TL;DR We release AuditBench, an alignment auditing benchmark. AuditBench consists of 56 language models with implanted hidden behaviors—such as sycophantic deference, opposition to AI regulation, or hidden loyalties—which they do not confess to when asked. We also develop an agent that audits models using a configurable set of tools. Using this agent, we study which tools are most effective for auditing.
Introduction
Alignment auditing—investigating AI systems to uncover hidden or unintended behaviors—is a core challenge for safe AI deployment. Recent work has explored automated investigator agents: language model agents equipped with various tools that can probe a target model for problematic behavior. But, basic questions about investigator agents remain wide open: Which tools are actually worth using? Which agent scaffolds work best? How should tools be structured to maximize their value?

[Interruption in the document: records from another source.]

theorem witness_FlagSetLaws :
    (∃ t r, exec .flagsFromByte longest = .next t ∧ t.rsp = some r) ∧
    ∃ t r, exec .flagsToByte longest = .next t ∧ t.rsp = some r :=
  ⟨⟨_, _, rfl, rfl⟩, _, _, rfl, rfl⟩
theorem witness_EscapeOutputHasNoIllegalPattern :
    Params.recommended.wellFormed = true ∧ (0x05 : Byte) ∈ escapeBytes Params.recommended [0x8D] ∧
    (escapeBytes Params.recommended [0x8D])[0]? = some Params.recommended.escMarker := by decide
theorem witness_EscapeAndUnescapeAreInverse :
    Params.recommended.wellFormed = true ∧
    (unescapeBytes Params.recommended [0xAB, 0x05] 3).toOption = some [0x8D] := by decide
theorem witness_EscapeLengths :
    Params.recommended.wellFormed = true ∧
    (unescapeBytes Params.recommended [0xAB, 0x05, 0xAB, 0x50] 0).toOption = some [0x8D, 0xD8] := by decide
theorem witness_ChecksumArithmetic : [0x0A, 0x01, 0x02].Perm [(0x02 : Byte), 0x0A, 0x01] := by decide
theorem witness_ChecksumDetectsASingleBit :
    flipBit [0x01, 0x02] 0 0 = [0x00, 0x02] ∧ flipBit [0x01, 0x02] 1 7 = [0x01, 0x82] := by decide
theorem witness_OtherFlagBitsAreOnlyCarried :
    (0xCE : Byte) &&& 0x31 = 0x00 &&& 0x31 ∧ (0xFF : Byte) &&& 0x31 = 0x31 &&& 0x31 := by decide
theorem witness_AbsentFieldsAreIgnored :
    canonical ⟨0x0A, 0x77, 0x66, 1, 1, 1, 0x55, []⟩ = canonical ⟨0x0A, 0, 0, 1, 1, 1, 0, []⟩ := by decide

set_option maxRecDepth 4000 in
theorem witness_DecodeAcceptsExactlyTheFrames :
    Params.recommended.wellFormed = true ∧ OperandsWithin (onBuf fullFrame) ∧
    ∃ t r, exec .decode (onBuf fullFrame) = .next t ∧ t.rsp = some r ∧ r.status = .ok :=
  ⟨by decide, unbounded_within rfl _, _, _, rfl, rfl, by decide⟩

/-- Flag bit 4 of the shortest frame, a payload byte made a marker, and the checksum byte's two end bits. -/
theorem witness_SingleBitFlipsAreRejected :
    flipBit [0x8D, 0x0A, 0, 0, 0, 0xF5, 0xD8] 1 4 = [0x8D, 0x1A, 0, 0, 0, 0xF5, 0xD8] ∧
    frameOf Params.recommended ⟨0x0A, 0, 0, 0, 0, 0, 0, []⟩ = [0x8D, 0x0A, 0, 0, 0, 0xF5, 0xD8] ∧
    frameOf Params.recommended ⟨0x0A, 0, 0, 1, 1, 1, 0, [0xD9]⟩ = [0x8D, 0x0A, 1, 1, 1, 0xD9, 0x19, 0xD8] ∧
    flipBit [0x8D, 0x0A, 1, 1, 1, 0xD9, 0x19, 0xD8] 5 0 = [0x8D, 0x0A, 1, 1, 1, 0xD8, 0x19, 0xD8] ∧
    flipBit [0x8D, 0x0A, 1, 1, 1, 0xD9, 0x19, 0xD8] 6 7 = [0x8D, 0x0A, 1, 1, 1, 0xD9, 0x99, 0xD8] ∧
    flipBit [0x8D, 0x0A, 1, 1, 1, 0xD9, 0x19, 0xD8] 6 0 = [0x8D, 0x0A, 1, 1, 1, 0xD9, 0x18, 0xD8] := by decide

/-- A `SEQ_NEXT`, a `FLAGS_UNION`, an illegal word and a `PKT_NEW` from 0xFE: two numbers, across the wrap. -/
theorem witness_SequenceNumbersAreConsecutive :
    ∃ t, performAll
      [{ Request.zero with cmd := 0x07 }, { Request.zero with cmd := 0x01 }, { Request.zero with cmd := 0x17 },
        { Request.zero with cmd := 0x08 }] ((onBytes 0 0).withSeq 0xFE) = some (t, [0xFF, 0x00]) :=
  ⟨_, rfl⟩

/-- Operations of each kind answer a next state: one that writes the counter, one that writes `ENC_OUT`, one that fails. -/
theorem witness_OperationsLeaveTheRestUnchanged :
    (∃ t, exec .seqNext (onBuf []) = .next t) ∧ (∃ t, exec .encode (onBuf []) = .next t) ∧
    (∃ t, exec .decode (onBuf []) = .next t) ∧ (onBuf []).req.id < (onBuf []).inbox.length :=
  ⟨⟨_, rfl⟩, ⟨_, rfl⟩, ⟨_, rfl⟩, by decide⟩

/-- Two states with the same request and different counters; an operation that answers and one that is refused. -/
theorem witness_OperationsDependOnTheirRequestAlone :
    ((onBuf []).withSeq 0x55).params = (onBuf []).params ∧ ((onBuf []).withSeq 0x55).req = (onBuf []).req ∧
    (∃ t, exec .decode (onBuf []) = .next t) ∧
    ∃ x, exec .escape (taking tight { Request.zero with buf := List.replicate 9 0 }) = .refused x :=
  ⟨rfl, rfl, ⟨_, rfl⟩, _, rfl⟩

theorem witness_ErrorsAreAnsweredAndLeaveNoTrace :
    ∃ t r, exec .unescape (onBuf [0xAB]) = .next t ∧ t.rsp = some r ∧ r.status ≠ .ok :=
  ⟨_, _, rfl, rfl, by decide⟩
theorem witness_OnlyUnescapeAndDecodeRaise : ∃ t, exec .encode (onBuf []) = .next t := ⟨_, rfl⟩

Progress on these questions has been bottlenecked by a lack of standardized testbed for evaluating investigator agent performance. To address this, we're releasing AuditBench, a benchmark of 56 language models with implanted hidden behaviors spanning 14 categories—including sycophantic deference, opposition to AI regulation, and secret geopolitical loyalties—which have been trained not to confess their hidden behaviors when directly asked. The suite is intentionally diverse: we vary methods for implanting the behavior, the subtlety of the behavior, and the strength of adversarial training used to prevent confession.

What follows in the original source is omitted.